ライブイベントの埋め込みコードを生成するには、次の手順に従います:
- イベントをクリックして調整室ページを開きます。
- 左ナビゲーションの Publish and Embed をクリックします。
- Player を選択します。
- Allow DVR がチェックされている場合、プレーヤーはライブマニフェストの代わりに DVR マニフェストをリクエストします。このオプションは、Create Cloud DVR オプションを選択してイベントが作成された場合にのみ利用できます。Brightcove Player バージョン 6.33.0 より前を使用してイベントが公開される場合、Live DVRUX プラグインが必要です。

- Content Delivery Network (CDN) を選択します。このオプションは、ライブジョブがマルチ CDN 用に設定されている場合に特定の CDN を選択するために使用されます。次のように表示されます:

- Player URL をクリックしてブラウザでイベントをプレビューするか、使用する適切な埋め込みコードをコピーします。

ライブストリーミングをプレビューするもう 1 つの方法は、API を通じて行うことです。
Live API を使用してライブジョブを作成する際に返された playback_url の値をコピーして、Safari ブラウザーに貼り付けます。このブラウザーはネイティブ HLS 再生をサポートしているため、ライブストリームが表示されます。

また、URL をコピーして Brightcove Player Reference App に貼り付けることもできます:
https://players.brightcove.net/3303963094001/player-reference-app/index.html
ソーシャルメディアへの接続
ライブイベントを Social モジュールでスケジュールされたソーシャルイベントに接続することができます。ライブイベントをソーシャルイベントに接続する前に、Social モジュールでライブイベントを作成する必要があります。スケジュールされたイベントに割り当てられるのは、Streaming to Social Media が Allowed に設定して作成されたイベントのみです。
ライブイベントをソーシャルイベントに接続するには、次の手順に従います:
- Social モジュールでライブイベントを作成します。
- イベントをクリックして調整室ページを開きます。
- 左ナビゲーションの Connect to Social Media をクリックします。スケジュールされたソーシャルイベントの一覧が表示されます。イベントが表示されない場合は、スケジュールされたイベントが存在しません。
- スケジュールされたイベントをクリックして Connect をクリックします。

Live モジュールを使用してイベントが割り当てられたら、Social モジュールに戻ってイベントをプレビューし、ソーシャルプラットフォームへのストリーミングプロセスを開始します。
クリップの作成
クリップはイベントの進行中またはイベント終了後に作成できます。クリップを作成できない場合は、左ナビゲーションの Create Clip にカーソルを合わせるとメッセージが表示されます。クリップの作成については、Live モジュールを使用したビデオクリップの作成を参照してください。
ライブイベントレポート
左ナビゲーションの Reporting をクリックしてライブアナリティクスを表示します。
広告のリクエスト
イベントの作成時に Enable Server Side Ad Insertion (SSAI) オプションが選択された場合、調整室ページに Goto Ad ボタンが表示されます。クリックすると、広告ブレークの長さを選択できます。
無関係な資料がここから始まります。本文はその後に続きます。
theorem settle_withCtl (r : Res State Unit) : settle (r.withCtl c) = (settle r).withCtl c := by
  cases r with
  | done a u => rfl
  | raise e u => exact latch_withCtl c u e

/-- No part of the literal path reads or writes a status flag (R156). -/
theorem literal_withCtl (q : Byte) (counting : Bool) :
    literal q counting (s.withCtl c) = (literal q counting s).withCtl c := by
  unfold literal
  rw [onWin_withCtl]
  refine Res.bind_withCtl _ fun _ pushed => ?_
  have htab := onTab_withCtl c { pushed with dec := pushed.dec.estimate pushed.cfg.nhfbStep q }
    (SymTable.promote pushed.cfg q)
  refine (congrArg (Res.bind · _) htab).trans (Res.bind_withCtl _ fun _ promoted => ?_)
  cases counting <;> rfl

end

/-- Where the meaning answers, it answers in the state with any other status flags, and the answer has those. -/
def ControlBlind (f : Meaning) : Prop := ∀ c s t, f s = .next t → f (s.withCtl c) = .next (t.withCtl c)

theorem controlBlind_next {g : State → State} (h : ∀ c s, g (s.withCtl c) = (g s).withCtl c) :
    ControlBlind fun s => .next (g s) := by
  rintro c s _ ⟨⟩
  exact congrArg _ (h c s)

theorem controlBlind_settle {r : State → Res State Unit} (h : ∀ c s, r (s.withCtl c) = (r s).withCtl c) :
    ControlBlind fun s => .next (settle (r s)) :=
  controlBlind_next fun c s => by rw [h, settle_withCtl]

theorem controlBlind_runToken : ∀ k : Token, ControlBlind (runToken k)
  | .litLH r => controlBlind_settle fun c s => literal_withCtl c s r true
  | .litRL r => controlBlind_settle fun c s => literal_withCtl c s (literalRank s.cfg r) false
  | .esc => controlBlind_settle fun c s => onWin_withCtl c s _
  | .switch => controlBlind_next fun _ _ => rfl
  | .backref _ _ _ => controlBlind_settle fun c s => onWin_withCtl c s _

/-- step() neither reads nor writes a status flag (R150). -/
theorem controlBlind_tokenStep : ControlBlind tokenStep := by
  intro c s t h
  by_cases hr : s.win.remaining = 0
  · rw [tokenStep_of_finished hr] at h
    cases h
    exact tokenStep_of_finished hr
  have hreads := onBits_withCtl c s (fetchToken s.cfg s.dec.mode s.src)
  cases hfetch : onBits (fetchToken s.cfg s.dec.mode s.src) s with
  | raise e u =>
    rw [hfetch] at hreads
    rw [tokenStep_of_raise hr hfetch] at h
    cases h
    rw [← latch_withCtl]
    exact tokenStep_of_raise hr hreads
  | done k u =>
    rw [hfetch] at hreads
    rw [tokenStep_of_done hr hfetch] at h
    exact (tokenStep_of_done (s := s.withCtl c) hr hreads).trans (controlBlind_runToken k c u t h)

theorem tokenStep_keeps_ctl {s t : State} (h : tokenStep s = .next t) : t.ctl = s.ctl := by
  have hsame : tokenStep s = .next (t.withCtl s.ctl) := controlBlind_tokenStep s.ctl s t h
  rw [h, Host.Outcome.next.injEq] at hsame
  rw [hsame, State.withCtl]


/-! ### RUN (R182) -/

theorem exec_run_ready {s : State} (h : s.Ready) :
    exec .run s = .next { s with ctl := { s.ctl with busy := true, aborted := false } } :=
  mutating_ready h

/-- Settles O20: RUN's own write, and the branches of the core's turn; its step is STEP's, which does not see that BUSY
is clear in the state that accepts a STEP. -/
theorem runLoop : Obligations.RunLoop := by
  refine fun s => ⟨exec_run_ready, fun hnext hb => ⟨step_of_aborted hnext hb, fun hreq hend => ?_, ?_⟩⟩
  · exact (step_of_coreNext hnext).trans (coreTurn_of_ended (s := s.advanced) hb hreq hend)
  intro hreq hr hclear ha
  obtain ⟨u, hu⟩ := answers_tokenStep s.advanced
  have hctl : u.ctl = s.ctl := tokenStep_keeps_ctl (s := s.advanced) hu
  have hready : (s.advanced.withCtl { s.ctl with busy := false }).Ready := ⟨rfl, ha, hclear⟩
  refine ⟨u.withCtl { s.ctl with busy := false }, u, ?_, ?_, ?_⟩
  · exact (exec_step_ready hready).trans (controlBlind_tokenStep _ _ u hu)
  · rw [step_of_coreNext hnext, coreTurn_of_running (s := s.advanced) hb hreq hr hclear, hu]
  · rw [State.withCtl, ← hb, ← hctl]

end Sys2Proof.Machine
end

section
/-! A RUN ends: each of its steps lowers a measure of the work owed, or latches an error (R185). -/

namespace Sys2Proof.Machine

/-! ### A raise names an error (R200) -/

/-- Where the operation raises, it raises one of the errors of R200. -/
def Res.NamesError {σ α : Type} (r : Res σ α) : Prop := ∀ e s, r = .raise e s → e ≠ .none

theorem namesError_done {σ α : Type} (a : α) (s : σ) : (Res.done a s).NamesError := by
  rintro _ _ ⟨⟩

theorem namesError_raise {σ α : Type} {e : ErrKind} (he : e ≠ .none) (s : σ) :
    (Res.raise e s : Res σ α).NamesError := by
  rintro _ _ ⟨⟩
  exact he

theorem Res.NamesError.bind {σ α β : Type} {r : Res σ α} {f : α → σ → Res σ β} (hr : r.NamesError)
    (hf : ∀ a s, (f a s).NamesError) : (r.bind f).NamesError := by
  cases r with
  | done a s => exact hf a s
  | raise e s => exact namesError_raise (hr e s rfl) s

theorem namesError_consume (src : Memory) (n : Nat) (b : BitReader) : (b.consume src n).NamesError := by
  rcases b.consume_cases src n with ⟨_, h⟩ | ⟨_, h⟩ <;> rw [h]
  · exact namesError_done _ _
  · exact namesError_raise (by decide) _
をクリックしてライブストリームに広告ブレークを挿入します。広告が広告ブレーク時間全体を埋めない場合、フィルスレートが表示されます。Live モジュールでのサーバーサイド広告の操作については、Live モジュールでのサーバーサイド広告の実装を参照してください。
ライブストリームの問題のトラブルシューティング
ライブイベントの動作についてさらにサポートが必要な場合は、お問い合わせください。できるだけ迅速に対応するために、サポートが問題を解決するために必要な情報を以下に示します。
- ストリームが抱えている具体的な症状。たとえば、まったく再生されないのか、それともカクつきやフリーズが発生するのか?
- このストリームが過去に正常に動作していたかどうか
- エンコーダーで使用しているエントリポイント URL
- 使用しているエンコーディングソフトウェアとハードウェア
- ライブイベントを公開したプレーヤーの URL
- ライブアセットのビデオ ID
- エンコーダーから公開ポイントホストへのトレースルートの結果
制限事項
- 現在、Brightcove はジョブあたり最大 20,000 VOD の制限をサポートしています。